__PROBLEM DESCRIPTION__
Please report how many lines in the records below contain the word "spec", giving only that number.
----- PROVIDED RECORDS -----
-- ==== Sys2Proof/Tests/Slice0.lean ====
section
/-! SUPPORT. Tests: expected values are those of spec/95_test_vectors.md or written out by hand from the rule named. Then a witness for
the hypotheses of every statement of Certificates/Slice0/Obligations.lean that has some. -/

namespace Sys2Proof.Tests

open Sys2Proof.Machine

/-! ### States to test on -/

/-- The reset state with `PROMPT_FOR_CHANNEL = 0` (the start state of spec/95_test_vectors.md). -/
def base : State :=
  { State.reset with params := { promptForChannel := false, headerLayout := .nabu, crcTable := defaultCrcTable } }

/-- `base` at a point of control. -/
def atPoint (p : ProtoState) (n : BitVec 8) : State := { base with state := p, substep := n }

/-- The record of spec/95_test_vectors.md §2.5 for id 0x000001 and payload `[10]`. -/
def recordWithDle : Record :=
  [0x00, 0x00, 0x01, 0x00, 0x01, 0x7F, 0xFF, 0xFF, 0xFF, 0x7F, 0x80, 0xB1, 0x00, 0x00, 0x00, 0x00, 0x10, 0x72, 0xE7]

/-- A cache of that record. -/
def cached : Cache := { id := some 0x000001, recs := [recordWithDle] }

/-- A Pacer run of that record at a cursor. -/
def sendingAt (c : BitVec 11) : State := { base with cache := cached, pz := { active := true, idx := 0, cursor := c } }

/-- Waiting for the last byte of the id 0x000001, with the backend's next answer lined up. -/
def lastByteState (a : BackendResult) : State :=
  { atPoint .segmentRequest 3 with seg := 0x000001, backendAnswers := [a] }

/-! ### Ill-formed instructions are refused by the check (one for each check of WellFormed.lean) -/

theorem test_illformed_ignore_81 : Instr.wellFormed (.ignore 0x81) = false := by decide
theorem test_illformed_ignore_82 : Instr.wellFormed (.ignore 0x82) = false := by decide
theorem test_illformed_ignore_83 : Instr.wellFormed (.ignore 0x83) = false := by decide
theorem test_illformed_ignore_84 : Instr.wellFormed (.ignore 0x84) = false := by decide
theorem test_illformed_ignore_85 : Instr.wellFormed (.ignore 0x85) = false := by decide
theorem test_illformed_getstatQother : Instr.wellFormed (.getstatQother 0x01) = false := by decide
theorem test_illformed_hs1Abort : Instr.wellFormed (.hs1Abort 0x10) = false := by decide
theorem test_illformed_hs2Abort : Instr.wellFormed (.hs2Abort 0x06) = false := by decide
theorem test_wellformed_ignore_bounds :
    Instr.wellFormed (.ignore 0x80) = true ∧ Instr.wellFormed (.ignore 0x86) = true := by decide
theorem test_illegal_points : Point.legal ⟨.idle, 1⟩ = false ∧ Point.legal ⟨.channelRequest, 2⟩ = false ∧
    Point.legal ⟨.segmentRequest, 4⟩ = false ∧ Point.legal ⟨.setStatusRequest, 2⟩ = false ∧
    Point.legal ⟨.getStatusRequest, 1⟩ = false ∧ Point.legal ⟨.sendSegment, 2⟩ = false := by decide
theorem test_illegal_pacer_keys : Key.legal (.tick .noRecord) = false ∧ Key.legal (.tick .pastEnd) = false := by decide

/-! ### Decoding: bytes written out bit by bit from spec/30_encoding.md R45 -/

theorem test_decode_chan : decode (.rx ⟨.idle, 0⟩ 0b10000101) = .ok .chan := by rfl
theorem test_decode_segreq : decode (.rx ⟨.idle, 0⟩ 0b10000100) = .ok .segreq := by rfl
theorem test_decode_cmd83 : decode (.rx ⟨.idle, 0⟩ 0b10000011) = .ok .cmd83 := by rfl
theorem test_decode_getstat : decode (.rx ⟨.idle, 0⟩ 0b10000010) = .ok .getstat := by rfl
theorem test_decode_setstat : decode (.rx ⟨.idle, 0⟩ 0b10000001) = .ok .setstat := by rfl
theorem test_decode_ignore_80 : decode (.rx ⟨.idle, 0⟩ 0b10000000) = .ok (.ignore 0x80) := by rfl
theorem test_decode_ignore_86 : decode (.rx ⟨.idle, 0⟩ 0b10000110) = .ok (.ignore 0x86) := by rfl
theorem test_decode_chanA0_of_85 : decode (.rx ⟨.channelRequest, 0⟩ 0b10000101) = .ok (.chanA0 0x85) := by rfl
theorem test_decode_chanA1_of_84 : decode (.rx ⟨.channelRequest, 1⟩ 0b10000100) = .ok (.chanA1 0x84) := by rfl
theorem test_decode_setstatD0 : decode (.rx ⟨.setStatusRequest, 0⟩ 0b11111111) = .ok (.setstatD0 0xFF) := by rfl
theorem test_decode_setstatD1 : decode (.rx ⟨.setStatusRequest, 1⟩ 0b00000000) = .ok (.setstatD1 0x00) := by rfl
theorem test_decode_getstatQ01 : decode (.rx ⟨.getStatusRequest, 0⟩ 0b00000001) = .ok .getstatQ01 := by rfl
theorem test_decode_getstatQother : decode (.rx ⟨.getStatusRequest, 0⟩ 0b00000010) = .ok (.getstatQother 0x02) := by rfl
theorem test_decode_segreqPkt : decode (.rx ⟨.segmentRequest, 0⟩ 0b00000011) = .ok (.segreqPkt 0x03) := by rfl
theorem test_decode_segreqId0 : decode (.rx ⟨.segmentRequest, 1⟩ 0b01010110) = .ok (.segreqId0 0x56) := by rfl
theorem test_decode_segreqId1 : decode (.rx ⟨.segmentRequest, 2⟩ 0b00110100) = .ok (.segreqId1 0x34) := by rfl
theorem test_decode_segreqId2 : decode (.rx ⟨.segmentRequest, 3⟩ 0b00010010) = .ok (.segreqId2 0x12) := by rfl
theorem test_decode_hs1 : decode (.rx ⟨.sendSegment, 0⟩ 0b00010000) = .ok .hs1 := by rfl
theorem test_decode_hs1Abort : decode (.rx ⟨.sendSegment, 0⟩ 0b10000100) = .ok (.hs1Abort 0x84) := by rfl
theorem test_decode_hs2 : decode (.rx ⟨.sendSegment, 1⟩ 0b00000110) = .ok .hs2 := by rfl
theorem test_decode_hs2Abort : decode (.rx ⟨.sendSegment, 1⟩ 0b00010000) = .ok (.hs2Abort 0x10) := by rfl
theorem test_decode_ticks : decode (.tick .idle) = .ok .tickIdle ∧ decode (.tick .sending) = .ok .tickData ∧
    decode (.tick .ended) = .ok .tickEnd := ⟨rfl, rfl, rfl⟩
theorem test_decode_reset : decode .reset = .ok .reset := by rfl
theorem test_decode_illegal_point : decode (.rx ⟨.idle, 1⟩ 0x85) = .error (.illegalPoint ⟨.idle, 1⟩) := by rfl

/-- The table words with a fixed byte (spec/opcode_table.json). -/
theorem test_table_words : decodeTableWord 8 0x85 = some .chan ∧ decodeTableWord 8 0x84 = some .segreq ∧
    decodeTableWord 8 0x83 = some .cmd83 ∧ decodeTableWord 8 0x82 = some .getstat ∧ decodeTableWord 8 0x81 = some .setstat ∧
    decodeTableWord 8 0x01 = some .getstatQ01 ∧ decodeTableWord 8 0x10 = some .hs1 ∧ decodeTableWord 8 0x06 = some .hs2 ∧
    decodeTableWord 8 0x00 = some (.ignore 0x00) := by decide

/-- Right after reset the next step runs the placed word's instruction. -/
theorem test_placed_word_runs : ((State.reset.withFetchWord 8 0x10).fetch = some (.ok .hs1)) ∧
    ((State.reset.withFetchWord 8 0x85).fetch = some (.ok .chan)) ∧
    ((State.reset.withFetchWord 0 0).fetch = some (.ok .tickIdle)) := ⟨rfl, rfl, rfl⟩

/-! ### Commands (spec/95_test_vectors.md §2.1) -/

/-- A field of the state a step answers, or of the state itself where it stops. -/
def after (o : Host.Outcome State Fault Refusal) : State :=
  match o with
  | .next t => t
  | .fault _ => base
  | .refused _ => base

theorem test_chan : (after (exec .chan base)).tx = [0x10, 0x06] ∧ (after (exec .chan base)).state = .channelRequest := by decide
theorem test_segreq_cancels : (after (exec .segreq (sendingAt 5))).pz = ⟨false, 0, 0⟩ ∧
    (after (exec .segreq (sendingAt 5))).tx = [0x10, 0x06] := by decide
theorem test_cmd83 : (after (exec .cmd83 base)).tx = [0x10, 0x06, 0xE4] ∧ (after (exec .cmd83 base)).state = .idle := by decide
theorem test_cmd83_keeps_the_run : (after (exec .cmd83 (sendingAt 5))).pz = ⟨true, 0, 5⟩ := by decide
theorem test_getstat : (after (exec .getstat base)).state = .getStatusRequest := by decide
theorem test_setstat : (after (exec .setstat base)).state = .setStatusRequest := by decide
theorem test_ignore : (after (exec (.ignore 0xFF) base)).tx = [] ∧ (after (exec (.ignore 0xFF) base)).state = .idle := by decide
-----
__ANSWER TO THE PROBLEM__
6